TransformerDecoderLayer¶
- class
dragon.vm.torch.nn.
TransformerDecoderLayer
(
d_model,
nhead,
dim_feedforward=2048,
dropout=0.1,
activation='relu',
norm_first=False
)[source]¶ Layer for a standard transformer decoder . [Vaswani et.al, 2017].
Examples:
memory = torch.ones(4, 2, 8) tgt = torch.ones(5, 2, 8) decoder_layer = torch.nn.TransformerDecoderLayer(d_model=8, nhead=2) out = decoder_layer(tgt, memory)
__init__¶
TransformerDecoderLayer.
__init__
(
d_model,
nhead,
dim_feedforward=2048,
dropout=0.1,
activation='relu',
norm_first=False
)[source]¶Create a
TransformerDecoderLayer
.- Parameters:
- d_model (int) – The dimension of features.

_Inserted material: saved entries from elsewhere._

/-! Payloads put together from fields, one group of lemmas for each layout (R104). -/

@[simp] theorem payA0 (sg : Bool) (len : BitVec 6) (pos : BitVec 5) :
    BitVec.extractLsb' (n := 30) 12 18 (0#18 ++ BitVec.ofBool sg ++ len ++ pos) = 0#18 := by
  ext i hi
  simp only [BitVec.getElem_extractLsb', BitVec.getLsbD_append]
  grind
@[simp] theorem payA1 (sg : Bool) (len : BitVec 6) (pos : BitVec 5) :
    BitVec.extractLsb' (n := 30) 0 5 (0#18 ++ BitVec.ofBool sg ++ len ++ pos) = pos := by
  ext i hi
  simp only [BitVec.getElem_extractLsb', BitVec.getLsbD_append]
  grind
@[simp] theorem payA2 (sg : Bool) (len : BitVec 6) (pos : BitVec 5) :
    BitVec.extractLsb' (n := 30) 5 6 (0#18 ++ BitVec.ofBool sg ++ len ++ pos) = len := by
  ext i hi
  simp only [BitVec.getElem_extractLsb', BitVec.getLsbD_append]
  grind
@[simp] theorem payA3 (sg : Bool) (len : BitVec 6) (pos : BitVec 5) :
    BitVec.getLsbD (w := 30) (0#18 ++ BitVec.ofBool sg ++ len ++ pos) 11 = sg := by
  simp only [BitVec.getLsbD_append]
  grind
@[simp] theorem payB0 (len : BitVec 6) (pos : BitVec 5) :
    BitVec.extractLsb' (n := 30) 11 19 (0#19 ++ len ++ pos) = 0#19 := by
  ext i hi
  simp only [BitVec.getElem_extractLsb', BitVec.getLsbD_append]
  grind
@[simp] theorem payB1 (len : BitVec 6) (pos : BitVec 5) :
    BitVec.extractLsb' (n := 30) 0 5 (0#19 ++ len ++ pos) = pos := by
  ext i hi
  simp only [BitVec.getElem_extractLsb', BitVec.getLsbD_append]
  grind
@[simp] theorem payB2 (len : BitVec 6) (pos : BitVec 5) :
    BitVec.extractLsb' (n := 30) 5 6 (0#19 ++ len ++ pos) = len := by
  ext i hi
  simp only [BitVec.getElem_extractLsb', BitVec.getLsbD_append]
  grind
@[simp] theorem payC0 (r : BitVec 2) (k : BitVec 5) :
    BitVec.extractLsb' (n := 30) 14 16 (0#23 ++ r ++ k) = 0#16 := by
  ext i hi
  simp only [BitVec.getElem_extractLsb', BitVec.getLsbD_append]
  grind
@[simp] theorem payC1 (r : BitVec 2) (k : BitVec 5) :
    BitVec.extractLsb' (n := 30) 0 5 (0#23 ++ r ++ k) = k := by
  ext i hi
  simp only [BitVec.getElem_extractLsb', BitVec.getLsbD_append]
  grind
@[simp] theorem payC2 (r : BitVec 2) (k : BitVec 5) :
    BitVec.extractLsb' (n := 30) 5 2 (0#23 ++ r ++ k) = r := by
  ext i hi
  simp only [BitVec.getElem_extractLsb', BitVec.getLsbD_append]
  grind
@[simp] theorem payC3 (r : BitVec 2) (k : BitVec 5) :
    BitVec.extractLsb' (n := 30) 7 7 (0#23 ++ r ++ k) = 0#7 := by
  ext i hi
  simp only [BitVec.getElem_extractLsb', BitVec.getLsbD_append]
  grind
@[simp] theorem payD0 (c : BitVec 7) (r : BitVec 2) (k : BitVec 5) :
    BitVec.extractLsb' (n := 30) 14 16 (0#16 ++ c ++ r ++ k) = 0#16 := by
  ext i hi
  simp only [BitVec.getElem_extractLsb', BitVec.getLsbD_append]
  grind
@[simp] theorem payD1 (c : BitVec 7) (r : BitVec 2) (k : BitVec 5) :
    BitVec.extractLsb' (n := 30) 0 5 (0#16 ++ c ++ r ++ k) = k := by
  ext i hi
  simp only [BitVec.getElem_extractLsb', BitVec.getLsbD_append]
  grind
@[simp] theorem payD2 (c : BitVec 7) (r : BitVec 2) (k : BitVec 5) :
    BitVec.extractLsb' (n := 30) 5 2 (0#16 ++ c ++ r ++ k) = r := by
  ext i hi
  simp only [BitVec.getElem_extractLsb', BitVec.getLsbD_append]
  grind
@[simp] theorem payD3 (c : BitVec 7) (r : BitVec 2) (k : BitVec 5) :
    BitVec.extractLsb' (n := 30) 7 7 (0#16 ++ c ++ r ++ k) = c := by
  ext i hi
  simp only [BitVec.getElem_extractLsb', BitVec.getLsbD_append]
  grind
@[simp] theorem payE0 (bf : Bool) (c : BitVec 7) (r : BitVec 2) (k : BitVec 4) :
    BitVec.extractLsb' (n := 30) 15 15 (0#16 ++ BitVec.ofBool bf ++ c ++ r ++ k) = 0#15 := by
  ext i hi
  simp only [BitVec.getElem_extractLsb', BitVec.getLsbD_append]
  grind
@[simp] theorem payE1 (bf : Bool) (c : BitVec 7) (r : BitVec 2) (k : BitVec 4) :
    BitVec.extractLsb' (n := 30) 13 2 (0#16 ++ BitVec.ofBool bf ++ c ++ r ++ k) = (BitVec.ofBool bf).setWidth 2 := by
  ext i hi
  simp only [BitVec.getElem_extractLsb', BitVec.getLsbD_append, BitVec.getElem_setWidth]
  grind
@[simp] theorem payE2 (bf : Bool) (c : BitVec 7) (r : BitVec 2) (k : BitVec 4) :
    BitVec.extractLsb' (n := 30) 0 4 (0#16 ++ BitVec.ofBool bf ++ c ++ r ++ k) = k := by
  ext i hi
  simp only [BitVec.getElem_extractLsb', BitVec.getLsbD_append]
  grind
@[simp] theorem payE3 (bf : Bool) (c : BitVec 7) (r : BitVec 2) (k : BitVec 4) :
    BitVec.extractLsb' (n := 30) 4 2 (0#16 ++ BitVec.ofBool bf ++ c ++ r ++ k) = r := by
  ext i hi
  simp only [BitVec.getElem_extractLsb', BitVec.getLsbD_append]
  grind
@[simp] theorem payE4 (bf : Bool) (c : BitVec 7) (r : BitVec 2) (k : BitVec 4) :
    BitVec.extractLsb' (n := 30) 6 7 (0#16 ++ BitVec.ofBool bf ++ c ++ r ++ k) = c := by
  ext i hi
  simp only [BitVec.getElem_extractLsb', BitVec.getLsbD_append]
  grind
@[simp] theorem payF0 (pol : BitVec 8) (t : BitVec 4) :
    BitVec.extractLsb' (n := 30) 12 18 (0#18 ++ pol ++ t) = 0#18 := by
  ext i hi
  simp only [BitVec.getElem_extractLsb', BitVec.getLsbD_append]
  grind
@[simp] theorem payF1 (pol : BitVec 8) (t : BitVec 4) :
    BitVec.extractLsb' (n := 30) 0 4 (0#18 ++ pol ++ t) = t := by
  ext i hi
  simp only [BitVec.getElem_extractLsb', BitVec.getLsbD_append]
  grind
@[simp] theorem payF2 (pol : BitVec 8) (t : BitVec 4) :
    BitVec.extractLsb' (n := 30) 4 8 (0#18 ++ pol ++ t) = pol := by
  ext i hi
  simp only [BitVec.getElem_extractLsb', BitVec.getLsbD_append]
  grind
@[simp] theorem payG0 (w : Bool) (op : BitVec 5) (c : BitVec 7) :
    BitVec.extractLsb' (n := 30) 14 16 (0#17 ++ BitVec.ofBool w ++ op ++ c) = 0#16 := by
  ext i hi
  simp only [BitVec.getElem_extractLsb', BitVec.getLsbD_append]
  grind
@[simp] theorem payG1 (w : Bool) (op : BitVec 5) (c : BitVec 7) :
    BitVec.extractLsb' (n := 30) 12 2 (0#17 ++ BitVec.ofBool w ++ op ++ c) = (BitVec.ofBool w).setWidth 2 := by
  ext i hi
  simp only [BitVec.getElem_extractLsb', BitVec.getLsbD_append, BitVec.getElem_setWidth]
  grind
@[simp] theorem payG2 (w : Bool) (op : BitVec 5) (c : BitVec 7) :
    BitVec.extractLsb' (n := 30) 7 5 (0#17 ++ BitVec.ofBool w ++ op ++ c) = op := by
  ext i hi
  simp only [BitVec.getElem_extractLsb', BitVec.getLsbD_append]
  grind
@[simp] theorem payG3 (w : Bool) (op : BitVec 5) (c : BitVec 7) :
    BitVec.extractLsb' (n := 30) 0 7 (0#17 ++ BitVec.ofBool w ++ op ++ c) = c := by
  ext i hi
  simp only [BitVec.getElem_extractLsb', BitVec.getLsbD_append]
  grind
@[simp] theorem payH0 (w : BitVec 2) (e c : BitVec 7) :
    BitVec.extractLsb' (n := 30) 16 14 (0#14 ++ w ++ e ++ c) = 0#14 := by
  ext i hi
  simp only [BitVec.getElem_extractLsb', BitVec.getLsbD_append]
  grind
@[simp] theorem payH1 (w : BitVec 2) (e c : BitVec 7) :
    BitVec.extractLsb' (n := 30) 0 7 (0#14 ++ w ++ e ++ c) = c := by
  ext i hi
  simp only [BitVec.getElem_extractLsb', BitVec.getLsbD_append]
  grind
@[simp] theorem payH2 (w : BitVec 2) (e c : BitVec 7) :
    BitVec.extractLsb' (n := 30) 7 7 (0#14 ++ w ++ e ++ c) = e := by
  ext i hi
  simp only [BitVec.getElem_extractLsb', BitVec.getLsbD_append]
  grind
@[simp] theorem payH3 (w : BitVec 2) (e c : BitVec 7) :
    BitVec.extractLsb' (n := 30) 14 2 (0#14 ++ w ++ e ++ c) = w := by
  ext i hi
  simp only [BitVec.getElem_extractLsb', BitVec.getLsbD_append]
  grind
@[simp] theorem payI0 (c : BitVec 8) :
    BitVec.extractLsb' (n := 30) 9 21 (0#22 ++ c) = 0#21 := by
  ext i hi
  simp only [BitVec.getElem_extractLsb', BitVec.getLsbD_append]
  grind
@[simp] theorem payI1 (c : BitVec 8) :
    BitVec.extractLsb' (n := 30) 0 8 (0#22 ++ c) = c := by
  ext i hi
  simp only [BitVec.getElem_extractLsb', BitVec.getLsbD_append]
  grind
@[simp] theorem payI2 (c : BitVec 8) :
    BitVec.getLsbD (w := 30) (0#22 ++ c) 8 = false := by
  simp only [BitVec.getLsbD_append]
  grind
@[simp] theorem payJ0 (c : BitVec 8) :
    BitVec.extractLsb' (n := 30) 9 21 (1#22 ++ c) = 0#21 := by
  ext i hi
  simp only [BitVec.getElem_extractLsb', BitVec.getLsbD_append]
  grind
@[simp] theorem payJ1 (c : BitVec 8) :
    BitVec.extractLsb' (n := 30) 0 8 (1#22 ++ c) = c := by
  ext i hi
  simp only [BitVec.getElem_extractLsb', BitVec.getLsbD_append]
  grind
@[simp] theorem payJ2 (c : BitVec 8) :
    BitVec.getLsbD (w := 30) (1#22 ++ c) 8 = true := by
  simp only [BitVec.getLsbD_append]
  grind
@[simp] theorem payK0 (lg : Bool) (op kind : BitVec 4) :
    BitVec.extractLsb' (n := 30) 9 21 (0#21 ++ BitVec.ofBool lg ++ op ++ kind) = 0#21 := by
  ext i hi
  simp only [BitVec.getElem_extractLsb', BitVec.getLsbD_append]
  grind
@[simp] theorem payK1 (lg : Bool) (op kind : BitVec 4) :
    BitVec.extractLsb' (n := 30) 0 4 (0#21 ++ BitVec.ofBool lg ++ op ++ kind) = kind := by
  ext i hi
  simp only [BitVec.getElem_extractLsb', BitVec.getLsbD_append]
  grind
@[simp] theorem payK2 (lg : Bool) (op kind : BitVec 4) :
    BitVec.extractLsb' (n := 30) 4 4 (0#21 ++ BitVec.ofBool lg ++ op ++ kind) = op := by
  ext i hi
  simp only [BitVec.getElem_extractLsb', BitVec.getLsbD_append]
  grind
@[simp] theorem payK3 (lg : Bool) (op kind : BitVec 4) :
    BitVec.getLsbD (w := 30) (0#21 ++ BitVec.ofBool lg ++ op ++ kind) 8 = lg := by
  simp only [BitVec.getLsbD_append]
  grind
@[simp] theorem payL0 (k2 : Bool) (fb : BitVec 6) :
    BitVec.extractLsb' (n := 30) 12 18 (0#22 ++ BitVec.ofBool k2 ++ 0#1 ++ fb) = 0#18 := by
  ext i hi
  simp only [BitVec.getElem_extractLsb', BitVec.getLsbD_append]
  grind
@[simp] theorem payL1 (k2 : Bool) (fb : BitVec 6) :
    BitVec.extractLsb' (n := 30) 8 4 (0#22 ++ BitVec.ofBool k2 ++ 0#1 ++ fb) = 0#4 := by
  ext i hi
  simp only [BitVec.getElem_extractLsb', BitVec.getLsbD_append]
  grind
@[simp] theorem payL2 (k2 : Bool) (fb : BitVec 6) :
    BitVec.extractLsb' (n := 30) 0 6 (0#22 ++ BitVec.ofBool k2 ++ 0#1 ++ fb) = fb := by
  ext i hi
  simp only [BitVec.getElem_extractLsb', BitVec.getLsbD_append]
  grind
@[simp] theorem payL3 (k2 : Bool) (fb : BitVec 6) :
    BitVec.getLsbD (w := 30) (0#22 ++ BitVec.ofBool k2 ++ 0#1 ++ fb) 6 = false := by
  simp only [BitVec.getLsbD_append]
  grind
@[simp] theorem payL4 (k2 : Bool) (fb : BitVec 6) :
    BitVec.getLsbD (w := 30) (0#22 ++ BitVec.ofBool k2 ++ 0#1 ++ fb) 7 = k2 := by
  simp only [BitVec.getLsbD_append]
  grind
@[simp] theorem payM0 (st : BitVec 4) (k2 : Bool) (fb : BitVec 6) :
    BitVec.extractLsb' (n := 30) 12 18 (0#18 ++ st ++ BitVec.ofBool k2 ++ 1#1 ++ fb) = 0#18 := by
  ext i hi
  simp only [BitVec.getElem_extractLsb', BitVec.getLsbD_append]
  grind
@[simp] theorem payM1 (st : BitVec 4) (k2 : Bool) (fb : BitVec 6) :
    BitVec.extractLsb' (n := 30) 8 4 (0#18 ++ st ++ BitVec.ofBool k2 ++ 1#1 ++ fb) = st := by
  ext i hi
  simp only [BitVec.getElem_extractLsb', BitVec.getLsbD_append]
  grind
@[simp] theorem payM2 (st : BitVec 4) (k2 : Bool) (fb : BitVec 6) :
    BitVec.extractLsb' (n := 30) 0 6 (0#18 ++ st ++ BitVec.ofBool k2 ++ 1#1 ++ fb) = fb := by
  ext i hi
  simp only [BitVec.getElem_extractLsb', BitVec.getLsbD_append]
  grind
@[simp] theorem payM3 (st : BitVec 4) (k2 : Bool) (fb : BitVec 6) :
    BitVec.getLsbD (w := 30) (0#18 ++ st ++ BitVec.ofBool k2 ++ 1#1 ++ fb) 6 = true := by
  simp only [BitVec.getLsbD_append]
  grind
@[simp] theorem payM4 (st : BitVec 4) (k2 : Bool) (fb : BitVec 6) :
    BitVec.getLsbD (w := 30) (0#18 ++ st ++ BitVec.ofBool k2 ++ 1#1 ++ fb) 7 = k2 := by
  simp only [BitVec.getLsbD_append]
  grind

- nhead (int) – The number of parallel heads.
- dim_feedforward (int, optional, default=2048) – The dimension of feedforward network.
- dropout (float, optional, default=0.1) – The dropout ratio.
- activation (str, optional, default='relu') – The activation function.
- norm_first (bool, optional, default=False) – Apply layer form before attention and feedforward.